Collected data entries
/-- The lines that a code range reaches through a SEG_CODE base in a context's page tables: one more where BASE is no multiple of
128 (04 R84). -/
def codeLines (s : State) (tag base start : Nat) (n : Nat) : List Nat :=
  let from_ := (base + start) / 128 * 128
  (List.range (if base % 128 = 0 then n else n + 1)).filterMap fun i =>
    match walkTo s tag ((from_ + 128 * i) % 2 ^ 48) .fetch .fetch with
    | .ok pa => some (pa / 128)
    | .error _ => none

/-- The SEG_CODE bases of a live launch: its record's, and those of its gangs, which `segld` may have changed (DESIGN CHOICE, log
106: R298 speaks of the launch's SEG_CODE). -/
def codeBases (s : State) (l : Launch) : List Nat :=
  distinct ((segAt l.seginit 3).base.toNat
    :: (s.gangs.filter fun g => decide (g.launch = l.handle) && !g.reserved).map fun g => (segAt g.segs 5).base.toNat)

/-- The lines of a range through every live launch of a context (19 R298, step 5). -/
def moduleLines (s : State) (tag start len : Nat) : List Nat :=
  ((s.launches.filter fun l => decide (l.ctx = tag)).flatMap (codeBases s)).foldl
    (fun ls base => mergeLines ls (codeLines s tag base start (len / 128))) []

/-- `mod.pub` in the elected lane (19 R298). -/
def laneModPub (a b : BitVec 7) (s : State) (iss : Issue) (t : Thread) : Except LaneEnd State :=
  match src32 s iss t b with
  | .error e => .error e
  | .ok (m, t1) =>
    if 1023 < m.toNat then .error (.trap .illegalOperand)
    else
      match readDescriptor s t1 (src64 s iss t a) with
      | .error e => .error e
      | .ok d =>
        let start := field d 0 8
        let len := field d 8 4
        let x := ctxOf s t.efftag
        if start % 128 ≠ 0 ∨ len % 128 ≠ 0 ∨ len = 0 ∨ field d 12 4 ≠ 0 then .error (.trap .illegalOperand)
        else if moduleDetail x m.toNat = 1 then .ok (outcome s t1 6 4 1)
        else if overlapsLive x start len then .ok (outcome s t1 6 4 3)
        else if !releaseReady s t1 then .ok (waitGroup .sync s)
        else
          let s1 := discardLines (moduleLines s t.efftag start len) s
          let s2 := mapCtx s1 t.efftag fun y => putModule y { num := m.toNat, state := .live, start := start, length := len }
          awaitAcks .discard s iss t1 (outcome s2 t1 6 0 0)

/-- Binned records of a context that lie in a retired range converted in place (21 R334); one in the save area is, when
it is binned again. -/
def convertBinned (s : State) (tag l n : Nat) : State :=
  match threadAt s l n with
  | none => s
  | some t =>
    match t.place with
    | .binned _ =>
      if (launchOf s l).ctx = tag && !t.saved && isRetired (ctxOf s tag) (codeAddr t) then binRecord s t else s
    | _ => s

def convertAll (tag : Nat) (s : State) : State :=
  s.threads.foldl (fun s1 t => convertBinned s1 tag t.launch t.thread) s

/-- `mod.ret` in the elected lane (19 R299): the module table is that of the effective tag (log 87). -/
def laneModRet (a b : BitVec 7) (s : State) (iss : Issue) (t : Thread) : Except LaneEnd State :=
  match src32 s iss t a with
  | .error e => .error e
  | .ok (c, t1) =>
    match src32 s iss t1 b with
    | .error e => .error e
    | .ok (m, t2) =>
      let x := ctxOf s t.efftag
      if 1 < c.toNat ∨ 1023 < m.toNat then .error (.trap .illegalOperand)
      else
        match moduleAt x m.toNat with
        | none => .ok (outcome s t2 7 4 0)
        | some e =>
          if e.state = .retired then .ok (outcome s t2 7 4 2)
          else
            let n := liveCount s t.efftag e
            if c = 0 ∧ n ≠ 0 then .ok (outcome s t2 7 3 n)
            else
              let s1 := mapCtx s t.efftag fun y => putModule y { e with state := .retired }
              .ok (convertAll t.efftag (outcome s1 t2 7 0 0))
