-- ==== Sys2Proof/Machine/Engine.lean ====
section
/-! DEFINITION. The tile scheduler, the matrix engines and the moves of tiles (10 R205, R212 to R223), with the matrix
fold (03 R65 to R72) and the limit on engine starts (24 R382); the page moves of `claim` (09 R192). -/

namespace Sys2Proof.Machine

open Sys2Proof (Byte Word DWord Instr)

/-! ### Operations and tiles -/

def opAt (s : State) (id : Nat) : Option TileOp := s.tileOps.find? fun o => decide (o.id = id)

def putOp (s : State) (o : TileOp) : State := { s with tileOps := s.tileOps.map fun x => if x.id = o.id then o else x }

def sameRange (o p : TileOp) : Bool := decide (o.range = p.range)

/-- Key of a tile element: tile, row and column on an engine. -/
def tileKey (core engine tile row col : Nat) : Nat := ((core * 4 + engine) * 64 + tile) * 1024 + row * 32 + col

/-- Key of element (i, j) of a region that begins at tile `t0` of a range, `nb` tiles wide (10 R210, R222). -/
def elemKey (r : TileRange) (t0 nb i j : Nat) : Nat :=
  tileKey r.core r.engine (r.base + t0 + i / 32 * nb + j / 32) (i % 32) (j % 32)

def tileGet (s : State) (k : Nat) : Word := cellGet s.tiles k

def tileSet (s : State) (k : Nat) (v : Word) : State := { s with tiles := cellSet s.tiles k v }

/-- `n` tiles of a range zeroed, from its tile `t0` on. -/
def zeroTiles (s : State) (r : TileRange) (t0 n : Nat) : State :=
  { s with tiles := cellClear s.tiles (tileKey r.core r.engine (r.base + t0) 0 0) (tileKey r.core r.engine (r.base + t0 + n) 0 0) }

/-- Key of a range's first element. -/
def rangeKey (r : TileRange) : Nat := tileKey r.core r.engine r.base 0 0

/-- The contents of a range, by offset: from its engine, or from the save area. -/
def rangeImage (s : State) (r : TileRange) : List (Nat × Word) :=
  if r.saved then r.image
  else (s.tiles.filter fun x => decide (rangeKey r ≤ x.1) && decide (x.1 < rangeKey r + 1024 * r.count)).map
    fun x => (x.1 - rangeKey r, x.2)

/-- Contents written into a range. -/
def putImage (r : TileRange) (s : State) (im : List (Nat × Word)) : State :=
  im.foldl (fun s1 x => tileSet s1 (rangeKey r + x.1) x.2) s

/-- A dispatched operation holds an engine of a core (10 R205), also while a pre-emption has set it aside (log 84). -/
def engineHolds (s : State) (core e : Nat) : Bool :=
  s.tileOps.any fun o =>
    (match o.state with | .dispatched => true | .suspended _ => true | _ => false) && decide (o.core = core)
      && (match rangeAt s o.range with | some r => r.bound && decide (r.engine = e) | none => false)
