/-- What the responder supports, and what not. -/
def supportedFeatures : List SpdmFeature := [.certificates, .challenge, .measurements]

def refusedFeatures : List SpdmFeature := [.keyExchange, .pskExchange, .secureSessions, .mutualAuthentication, .setCertificate]

/-- R381: GET_CAPABILITIES. -/
def execGetCapabilities (s : State) : Out :=
  attest s s.security.spdmVersioned fun y => answer { y with security := { y.security with spdmCapable := true } }
    (.capabilities supportedFeatures refusedFeatures)

/-- R381: NEGOTIATE_ALGORITHMS. -/
def execNegotiateAlgorithms (s : State) : Out :=
  attest s s.security.spdmCapable fun y => answer { y with security := { y.security with spdmNegotiated := true } }
      (.algorithms .sha256 .slhDsaSha2_192s)

/-- R381: GET_DIGESTS. -/
def execGetDigests (s : State) : Out := attest s s.security.spdmNegotiated fun y => answerFree y .digests

/-- R381: GET_CERTIFICATE, of the one slot. -/
def execGetCertificate (slot : Nat) (s : State) : Out :=
  attest s (s.security.spdmNegotiated && decide (slot = 0)) fun y => answerFree y (.certificate slot)

/-- R381: CHALLENGE. -/
def execChallenge (nonce : Nat) (s : State) : Out := attest s s.security.spdmNegotiated fun y => answerFree y (.challenge nonce)

/-- A partition descriptor as numbers. -/
def descriptorWords (p : Partition) : List Nat :=
  [p.num, p.age, p.peermap] ++ p.cores ++ p.slots ++ p.hbm.flatMap (fun r => [r.1, r.2]) ++ p.hostwin

/-- The measurement of an index: of an image, of fuse and mode state, of the partition descriptors (24 R381). -/
def measurement (s : State) (index : Nat) : BitVec 256 :=
  if index = 4 then digest256 (Config.stateBytes [s.boot.keyDigest.toNat, s.boot.minVersion, modeWord s.mode, s.plimit])
  else if index = 5 then digest256 (Config.stateBytes (s.partitions.flatMap descriptorWords))
  else ((s.boot.log.find? fun x => decide (x.1 = index)).map (·.2)).getD (Config.imageDigest index)

/-- R381: GET_MEASUREMENTS: indices 1 to 3 are the measurements of the images, 4 and 5 those of other state. -/
def execGetMeasurements (index : Nat) (s : State) : Out :=
  attest s (s.security.spdmNegotiated && decide (1 ≤ index) && decide (index ≤ 5)) fun y =>
    answer y (.measurement index (measurement y index))

end Sys2Proof.Machine
end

> TRY IT:
Of the lines in the data, report each one containing the string "segAt".

> YOUR SOLUTION:
  distinct ((segAt l.seginit 3).base.toNat
    :: (s.gangs.filter fun g => decide (g.launch = l.handle) && !g.reserved).map fun g => (segAt g.segs 5).base.toNat)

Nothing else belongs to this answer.